Smash Company Splash Image

November 18th, 2014

No Comments

If you enjoy this article, see the other most popular articles

If you enjoy this article, see the other most popular articles

If you enjoy this article, see the other most popular articles

Rapid intake and output of data, with control over the scale of the failures

(written by lawrence krubner, however indented passages are often quotes). You can contact lawrence at: lawrence@krubner.com, or follow me on Twitter.

Two new and interesting libraries:

s3-logging:

At first, we used the Hadoop S3 client, which we had used in some lightweight use cases before. Unfortunately, it ended up coping poorly. Each server had a sustained throughput of about 10 megabytes of compressed data per second, and every so often S3 would hiccup and stop accepting data for a few minutes. When this happened, Hadoop’s client would simply buffer the data in-memory until all the memory was exhausted, at which point the process would become non-responsive. That server’s traffic would then spill over onto the other servers, and the process would be repeated.
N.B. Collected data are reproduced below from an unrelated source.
-- ==== Sys2Proof/Machine/Target.lean ====
section
/-! DEFINITION. Where transfers go (R353 to R366): targets, their checks, their costs, the loops they end. -/

namespace Sys2Proof.Machine

/-- Displacement in bytes of a signed word offset. -/
def wordDisp (bits off : Nat) : Int := 4 * sextI bits off

/-- The trip count that a LOOP takes (R361). -/
def State.tripOf (s : State) (a src tripi : Nat) : Nat :=
  let lrc := (s.ar.getSr 0x003).toNat
  match src with
  | 0 => tripi
  | 1 => (s.rx a).toNat % 2 ^ 32
  | 2 => ceilDiv (fld lrc 12 0) (2 ^ fld lrc 19 16)
  | _ => (s.ar.getSr 0x002).toNat % 2 ^ 32

/-- Condition k of a BRT (R359). -/
def State.brtCond (s : State) (r neg k : Nat) : Bool := (s.rx r != 0) != bit neg k

/-- The target that a BRT selects: the lowest whose condition holds. -/
def State.brtPick (s : State) (ca cb cc neg cd : Nat) : Option Nat :=
  (List.range 4).find? (fun k => s.brtCond ([ca, cb, cc, cd].getD k 0) neg k)

/-- Address of the end bundle that a LOOP names (R361). -/
def State.loopEnd (s : State) (last : Nat) : Nat := s.bun.pc + 4 * last

/-- The transfer that an operation makes: its checked target and its cost in core cycles (R354); none where it falls through. -/
def State.jump (s : State) : Instr → Option (Except Trap Nat × Nat)
  | .br a b c off =>
    if condI c (s.rx a).toNat (s.rx b).toNat
    then some (s.relTarget s.bun.pc (wordDisp 30 off), if s.bun.bh = 1 then 2 else 6) else none
  | .j o | .call o => some (s.relTarget s.bun.pc (wordDisp 22 o), 2)
  | .jr a | .callr _ a => some (s.regTarget (s.rx a).toNat, 6)
  | .ret a => some (s.regTarget (s.rx a).toNat, if s.cx.rets.head? = some (s.rx a).toNat then 2 else 6)
  | .brt ca cb cc neg cd off => (s.brtPick ca cb cc neg cd).map (fun k =>
      (s.relTarget s.bun.pc (wordDisp 24 off + 64 * k), if k = 0 && s.bun.bh = 1 then 2 else 6))
  | .loop _ a _ src tripi last =>
    if s.tripOf a src tripi = 0 then
      some (s.fallTarget (s.bun.pc / 2 ^ 17) (s.loopEnd last) (s.bundleWords (s.loopEnd last)), 2) else none
  | .bsw a i =>
    let o := modI 64 (((s.rx a).toNat : Int) + wordDisp 10 i)
    some (if 2 ^ 17 ≤ o then .error (trapTarget 1 o 0) else s.targetCheck o (1 - s.bun.pc / 2 ^ 17) o, 6)
  | _ => none

/-- Cost of a conditional transfer that is not taken (R354). -/
def State.fallCost (s : State) : Instr → Nat
  | .br .. | .brt .. => if s.bun.bh = 1 then 6 else 1
  | .ifence => 6
  | _ => 1

/-- The checks of a transfer before its bundle issues (R353): its target; for a CALL that a bundle follows it (R357); for a
LOOP its start (R361). -/
def State.chkJump (s : State) (i : Instr) : Chk :=
  (match s.jump i with
   | some (.error t, _) => Chk.trap t
   | _ => Chk.ok).andThen
  (match i with
   | .call _ => if codeEnd ≤ s.bun.next % 2 ^ 17 then .trap (trapTarget 1 s.bun.next 0) else .ok
   | .loop .. => Chk.ofRes (fun _ => .ok) (s.fallTarget (s.bun.pc / 2 ^ 17) s.bun.pc s.bun.words)
   | _ => .ok)

/-- The levels in progress whose end is an address, the highest first (R362). -/
def Arch.endsAt (a : Arch) (pc : Nat) : List Nat :=
  ([5, 4, 3, 2, 1, 0] : List Nat).filter (fun n => match a.loops.find? (fun t => t.1 == n) with
    | some t => t.2.last == pc
    | none => false)

/-- Whether an address lies in a body, in the same bank (R363). -/
def LoopB.contains (l : LoopB) (x : Nat) : Bool := l.start / 2 ^ 17 == x / 2 ^ 17 && l.start ≤ x && x ≤ l.last

/-- A transfer is taken: target, cost, and the levels that end with it. -/
def State.takeJump (s : State) (i : Instr) (ends : Bool) : State :=
  match s.jump i with
  | some (.ok a, d) => s.modBun (fun b => { b with target := some a, cost := d, noEnd := true, out := if ends then some a else b.out })
  | _ => s.modBun (fun b => { b with cost := s.fallCost i })

/-- The return stack of 8 entries after a call (R354). -/
def State.pushRet (s : State) : State := s.modCx (fun k => { k with rets := (s.bun.next :: k.rets).take 8 })

end Sys2Proof.Machine
end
…So in addition to minimizing overhead, s3-journal writes entries to disk in batches constrained by the number of entries, the maximum time allowed to elapse between the first to last entry, or both. These entries are written and then read out as a single binary blob, allowing us a high effective throughput measured in entries/sec without saturating the throughput of the disk controller. The downside to this, obviously, is the same as with the previous client: data buffered in memory may be lost forever. However, the issue with the other client was less that any data could be lost, but rather that the amount of data that could be lost was unbounded. By exposing parameters for how often s3-journal flushes to disk, people using the library can find their own golden mean between throughput and durability.

riffling:

There exist today a surprising number of in-process key/value stores, including LevelDB, LMDB, RocksDB, and many others. Each of these provides some variation on the “database as library” use case, where a process needs to persist and look up certain values by key. Our first version took LevelDB, which had decent Java bindings, added some background syncing logic, and wrapped an HTTP server around it.

At first, this worked quite well. Starting from an empty initial state, we were able to quickly populate the database, all the while maintaining an impressively low latency on reads. But then the size of the database exceeded the available memory.
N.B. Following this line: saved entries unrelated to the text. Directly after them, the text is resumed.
/-- A bundle whose operation traps. Parts of a vector ticketed update below the part of the failing lane are sent first
(R333). -/
def State.stopOp (s : State) (i : Instr) (t : Trap) : State :=
  match tkRow i with
  | none => (s.clearTimeout i t).takeTrap t
  | some (op, x, a, k, p, xt, td) =>
    match s.chkReads i, s.accRow a k with
    | .ok, .ok r =>
      match s.laneFail (s.rp p).toNat r with
      | none => s.takeTrap t
      | some (l, _) => (s.sendRow op (s.rp p).toNat r.1 (s.rv x) (s.rx xt).toNat td (l / 16)).takeTrap t
    | _, _ => s.takeTrap t

/-! ### Recipes (R219) -/

/-- RCPDEF: room in the table for a new entry. -/
def State.chkRecipe (s : State) (v : Nat) : Chk :=
  Chk.when ((s.ar.recipe v).isNone && 32 ≤ s.ar.recipes.length) (.trap { cause := 11, d0 := 3, d1 := v })

/-! ### All of them -/

/-- The operation's own checks, after its registers and the acquires before it. -/
def State.chkOp (s : State) : Instr → Chk
  | .ldg z _ a i w => s.chkLdg (s.scalarEa a i w) (sizeOf z)
  | .stg z _ a i w => s.chkStg (s.scalarEa a i w) (sizeOf z)
  | .ldl z _ a i w => s.chkSp (s.scalarEa a i w) (sizeOf z) (s.chkQual (qualOf w))
  | .stl z _ a i w => s.chkSp (s.scalarEa a i w) (sizeOf z) .ok
  | .barinit x a => s.chkBarinit (s.effAddr (s.rx a).toNat) (s.rx x).toNat
  | .bararr _ a _ => s.chkSp (s.effAddr (s.rx a).toNat) 8 s.chkRoom
  | .barwait _ a p => s.chkBarwait (s.effAddr (s.rx a).toNat) p
  | .waitcc c n => Chk.when (n < (s.ar.getSr (0x010 + c)).toNat) (s.waitAfterRelease .counter)
  | .fenceL => s.chkReleased
  | .fenceE => s.chkReleased.andThen
      (if s.holdsCommands then .wait .ckpt else Chk.when (!(s.cmdsOf s.tid).isEmpty) (.wait .engine))
  | .ifence => if s.holdsCommands then .wait .ckpt
      else Chk.when ((s.cmdsOf s.tid).any (fun c => c.kind == 0 && fld (c.stg.getD 1 0) 63 62 == 3)) (.wait .engine)
  | .gbar _ n => if s.myTask.slotGid n = none then .trap { cause := 14, d0 := 3, d1 := n }
      else if !s.cx.bnd then .wait .ckpt
      else s.chkReleased.andThen (Chk.when (!(Tbl.get false s.myTask.gw n && s.phaseReached n)) (.wait .group))
  | .tdec .. => s.chkReleased.andThen s.chkRoom
  | .endt => s.chkReleased.andThen (Chk.when (s.ar.loads.any (PendLoad.lateStream s.ar.scyc)) (.wait .late))
  | .tkopen _ a _ _ | .tkskip _ a _ _ | .tkstat _ a _ _ | .tkclose _ a _ _ =>
      (s.chkAcc (s.effAddr (s.rx a).toNat) 1).andThen s.chkRoom
  | .tkdrain _ a td => s.chkDrain (s.effAddr (s.rx a).toNat) td
  | .tkadd a _ _ _ | .tkmin a _ _ _ | .tkmax a _ _ _ => s.chkAcc (s.effAddr (s.rx a).toNat) 4
  | .aadd _ a _ t | .amin _ a _ t | .amax _ a _ t | .axchg _ a _ t | .acas _ a _ _ t =>
      (s.chkAcc (s.effAddr (s.rx a).toNat) (if 2 ≤ t then 8 else 4)).andThen s.chkRoom
  | .xferOwned a b n1 => s.chkXfer (s.rx a).toNat (s.rx b).toNat (n1 + 1) 0
  | .xferShared a b n1 => s.chkXfer (s.rx a).toNat (s.rx b).toNat (n1 + 1) 1
  | .xferEngine a b n1 => s.chkXfer (s.rx a).toNat (s.rx b).toNat (n1 + 1) 2
  | .lock _ a b | .unlock _ a b => (s.chkLock (s.rx a).toNat (s.rx b).toNat).andThen s.chkRoom
  | .tokacq _ a b | .tokrel _ a b => (s.chkToken (s.rx a).toNat (s.rx b).toNat).andThen s.chkRoom
  | .qbind n a dir fek add ai depth =>
      (s.chkSettled n).andThen (Chk.when (s.binding a dir fek add ai depth).malformed (.trap { cause := 12, d0 := 5, d1 := n }))
  | .qunbind n => s.chkSettled n
  | .qsync n => match s.stream n with
      | some st => if st.dir = 1 then (s.chkSettled n).andThen ((Chk.when (!s.cx.bnd) (.wait .ckpt)).andThen
          (Chk.when (s.farOpen (fun k => k.m.kind == 3 && k.req == 0)) (.wait .engine))) else .ok
      | none => .ok
  | .vld _ a k p w => s.chkRow false true a k (s.rp p).toNat w
  | .vst _ a k p w => s.chkRow false false a k (s.rp p).toNat w
  | .vlda _ a k p w => s.chkRow true true a k (s.rp p).toNat w
  | .vsta _ a k p w | .vstaAdd _ a k p w => s.chkRow true false a k (s.rp p).toNat w
  | .vtkadd _ a k p _ _ | .vtkmin _ a k p _ _ | .vtkmax _ a k p _ _ => s.chkTkRow a k (s.rp p).toNat
  | .vaadd _ a k _ _ _ _ | .vamin _ a k _ _ _ _ | .vamax _ a k _ _ _ _ | .vaxchg _ a k _ _ _ _ =>
      (Chk.ofRes (fun _ => .ok) (s.accRow a k)).andThen s.chkRoom
  | .rcpdef v _ | .rcpdefEmbedded v _ _ => s.chkRecipe v
  | .ttw .. | .ttr .. => Chk.when (s.core s.cur).ttBusy (.wait .engine)
  | .mma a b n w => s.chkMma a b n w
  | .mzero n => Chk.ofTrap (tileBad (s.ar.tile n))
  | .mtile _ a => Chk.when (2 ^ 29 ≤ (s.rx a).toNat || !tileWordOk (s.rx a).toNat) (.trap (trapAddress 1 (s.rx a).toNat))
  | i => s.chkCmd i

/-- The checks of an operation: an engine that is free (R25), the acquires before it (R347), its registers, then its own (R404). The trap
names its slot. -/
def State.opCheck (s : State) (i : Instr) : Chk :=
  let c := match i with
    | .mmap src b n w => s.chkAcquired.andThen (s.chkMmap src b n w)
    | _ =>
      if i.needsMatrix && !s.matFree then .wait .engine
      else ((if i.accesses then s.chkAcquired else .ok).andThen (s.chkReads i)).andThen ((s.chkOp i).andThen (s.chkJump i))
  match c with
  | .trap t => .trap { t with slot := s.slot }
  | c => c

/-! ### Issuing one operation -/

/-- What a bundle that waits does: GBAR arrives when it is presented (R387), MMAP is presented (R307), a drain waits on its
domain (R322), and an implicit checkpoint is taken where the wait asks for one and it can be made (R398). -/
def State.holdOp (s : State) (i : Instr) : Wait → State
  | .ckpt => if s.canCommit [] then (s.implicitCommit).modCx (fun k => { k with bnd := true }) else s
  | .group => match i with
    | .gbar _ n => s.gbarArrive n
    | _ => s
  | .pair => match i with
    | .mmap _ _ _ w => s.presentPair w
    | _ => s
  | .drain => match i with
    | .tkdrain _ a td => match s.accOperand (s.effAddr (s.rx a).toNat) 1 with
      | .ok t => s.modCx (fun k => { k with drainOn := some (t.unit * 64 + td) })
      | .error _ => s
    | _ => s
  | _ => s

/-- A core cycle passes. -/
def State.tick (s : State) : State := s.modCore s.cur (fun p => { p with cyc := p.cyc + 1 })

/-- An operation: where its bundle's checks have been made it has its effect; else its own checks decide between that, a
core cycle in which it waits (R25), and its trap (R403). -/
def State.runOp (i : Instr) (f : State → State) (s : State) : Host.Outcome State Fault Refusal :=
  if s.bun.checked then .next (f s)
  else
    match s.opCheck i with
    | .ok => .next (f s)
    | .wait w => .next (s.holdOp i w).tick
    | .trap t => .next (s.stopOp i t)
LevelDB uses memory-mapping to keep its index files in memory regions that can be quickly accessed by the process. However, once the size of the memory-mapped regions exceed the available memory, some will be evicted from memory, and only refetched if the region is accessed again. This works well if only some of the regions are “hot” – they can stay in memory and the others can be lazily loaded on demand. Unfortunately, our data had a uniform access pattern, which meant that regions were being continuously evicted and reloaded.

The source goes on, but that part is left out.